Appendix G: A Timeline of Forensic Science — Advances, Failures, and Reforms

This timeline is meant to be read two ways at once, because the history of forensic science only makes sense if you hold both threads together. One thread is the long climb of genuine scientific advance — the microscope, the fingerprint, the discovery that DNA varies between people and can be read from a few cells. The other thread, running right alongside it and usually a step behind, is the slow, painful reckoning with everything the field got wrong: the methods that were never validated, the confident experts who were certainly mistaken, the laboratories that cut corners, and the innocent people who paid for all of it. A chronology that tells only the first thread is a recruiting brochure. A chronology that tells only the second is a polemic. The real story is the two of them braided, because the same field produced DNA profiling and bite-mark testimony, and learning to tell those apart is the whole point of the book this appendix closes.

Dates here are given precisely where they are well established and qualitatively where a precise date would imply more certainty than the record supports.
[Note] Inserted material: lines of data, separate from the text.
/-- Fed with enough bytes the parser gets back to START, one byte a step (R210). -/
theorem start_reached {bytes : List Byte} {s v : State} (hinv : Inv s) (hs : s.schedule = [])
    (hc : s.processorKeepsContract) (h : s.offers bytes v) (henough : s.bytesToStart ≤ bytes.length) :
    ∃ n t, n ≤ bytes.length ∧ run n s = .next t ∧ t.st = .start ∧
      t.consumedBytes = s.consumedBytes ++ bytes.take n := by
  induction bytes generalizing s with
  | nil =>
    have hst : s.st = .start := not_not.1 fun hne => (bytesToStart_pos hne).not_ge henough
    exact ⟨0, s, le_rfl, rfl, hst, (List.append_nil _).symm⟩
  | cons b rest ih =>
    by_cases hst : s.st = .start
    · exact ⟨0, s, Nat.zero_le _, rfl, hst, (List.append_nil _).symm⟩
    have ht : s.txc = none := not_not.1 (mt hinv.interlock hst)
    obtain ⟨u, hstep, ha, hus, huc, hoffers⟩ := step_offered hinv ht hs hc h
    have hcloser : u.bytesToStart < s.bytesToStart := accepts_bytesToStart (s := s.took b) ha hst
    rw [List.length_cons] at henough
    obtain ⟨n, t, hn, hrun, htst, htbytes⟩ :=
      ih (invariantsKeptByEveryStep s u hinv hstep) hus huc hoffers (by omega)
    have hubytes : u.consumedBytes = s.consumedBytes ++ [b] := by
      rw [accepts_consumedBytes ha]
      simp [State.consumedBytes, State.took, Event.consumedByte]
    refine ⟨n + 1, t, Nat.succ_le_succ hn, (run_succ hstep).trans hrun, htst, ?_⟩
    rw [htbytes, hubytes, List.append_assoc]
    rfl

/-- Settles O53: `MAXP + 5` bytes are enough, and without input the step is S.RX.NODATA. -/
theorem parserReturnsToStart : Obligations.ParserReturnsToStart := by
  intro s u bytes hinv ht hs hc
  refine ⟨fun hlength h => ?_, step_noData hs ht⟩
  have henough : s.bytesToStart ≤ bytes.length := hlength ▸ hinv.bytesToStart_le
  obtain ⟨n, t, hn, hreached⟩ := start_reached hinv hs hc (offers_of_handsOver h) henough
  exact ⟨n, t, hlength ▸ hn, hreached⟩

end Sys2Proof.Machine

/-! # Each byte is transmitted once (R205)

A write under a limit takes the next bytes of the pending frame. `Sends` says what some writes together have done, and
two of them in a row are one. -/

namespace Sys2Proof.Machine

/-- From `s` to `t` the transport has taken the bytes `BUF[k .. k+n)`, nothing was read, and `wr` is left of the
acceptance limits. -/
structure Sends (s : State) (k n : Nat) (wr : List Nat) (t : State) : Prop where
  /-- Each byte once and in order (R50). -/
  transmitted : t.transmitted = s.transmitted ++ Memory.slice s.buf k n
  /-- No read (R65). -/
  consumed : t.consumedBytes = s.consumedBytes
  /-- The cursor, the write side and the control position apart nothing changed. -/
  frame : t = { s with txc := t.txc, wr := wr, serving := t.serving, trace := t.trace }

theorem sends_zero {s t : State} {wr : List Nat} (k : Nat)
    (h : t = { s with txc := t.txc, wr := wr, serving := t.serving }) : Sends s k 0 wr t where
  transmitted := by rw [h]; exact (List.append_nil _).symm
  consumed := by rw [h]; rfl
  frame := by rw [h]

/-- A write that the transport takes `n` bytes of. -/
theorem sends_accepted {s t : State} {k n : Nat} {wr : List Nat}
    (h : t = { s with
      txc := t.txc, wr := wr, serving := t.serving, trace := s.trace ++ [.accepted (Memory.slice s.buf k n)] }) :
    Sends s k n wr t where
  transmitted := by rw [h]; simp [State.transmitted, Event.acceptedBytes]
  consumed := consumedBytes_of_accepted (by rw [h])
  frame := by rw [h]

section
variable {s t : State} {k n : Nat} {wr : List Nat}

theorem Sends.schedule (h : Sends s k n wr t) : t.schedule = s.schedule := by rw [h.frame]

theorem Sends.capacity (h : Sends s k n wr t) : t.capacity = s.capacity := by rw [h.frame]

theorem Sends.txlen (h : Sends s k n wr t) : t.txlen = s.txlen := by rw [h.frame]

theorem Sends.limits (h : Sends s k n wr t) : t.wr = wr := by rw [h.frame]

theorem Sends.buf (h : Sends s k n wr t) : t.buf = s.buf := by rw [h.frame]

end

theorem Sends.trans {s t u : State} {k n m : Nat} {wr wr' : List Nat} (h : Sends s k n wr t)
    (h' : Sends t (k + n) m wr' u) : Sends s k (n + m) wr' u where
  transmitted := by
    rw [h'.transmitted, h.transmitted, h.buf, slice_append, List.append_assoc]
  consumed := h'.consumed.trans h.consumed
  frame := by rw [h'.frame, h.frame]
The landmark reports and court decisions — the NAS 2009 report, the 2016 PCAST report, Frye, Daubert, Kumho Tire, Melendez-Diaz — and the named, publicly documented cases are matters of public record and are cited as such throughout the book. Where a "first" is claimed in the popular literature but contested by historians, the entry says so rather than pretending to a precision the evidence has not earned.

A note on reading the two threads. Watch how often a celebrated advance and a catastrophic failure sit only a few years apart. The 1980s gave us both DNA profiling — the one rigorously quantified method in the whole field — and the high-water mark of bite-mark testimony, which the same courts admitted with the same confidence. The lesson is not that forensic science is fraudulent. It is that prestige and validity are different things, and the field spent most of its history unable, or unwilling, to tell them apart. That is the yardstick — where a method sits on the validity spectrum, and how we know — that the modern reckoning finally forced into the open.

The long foundations (antiquity to the 1800s)

The idea that physical traces can answer a legal question is old, but the science of it is young. For most of human history, guilt was decided by confession, witness, oath, ordeal, or torture — not by evidence read from the scene. The shift from those methods to the analysis of physical traces is, in the long view, what "forensic science" actually names, and it happened mostly in the last two centuries.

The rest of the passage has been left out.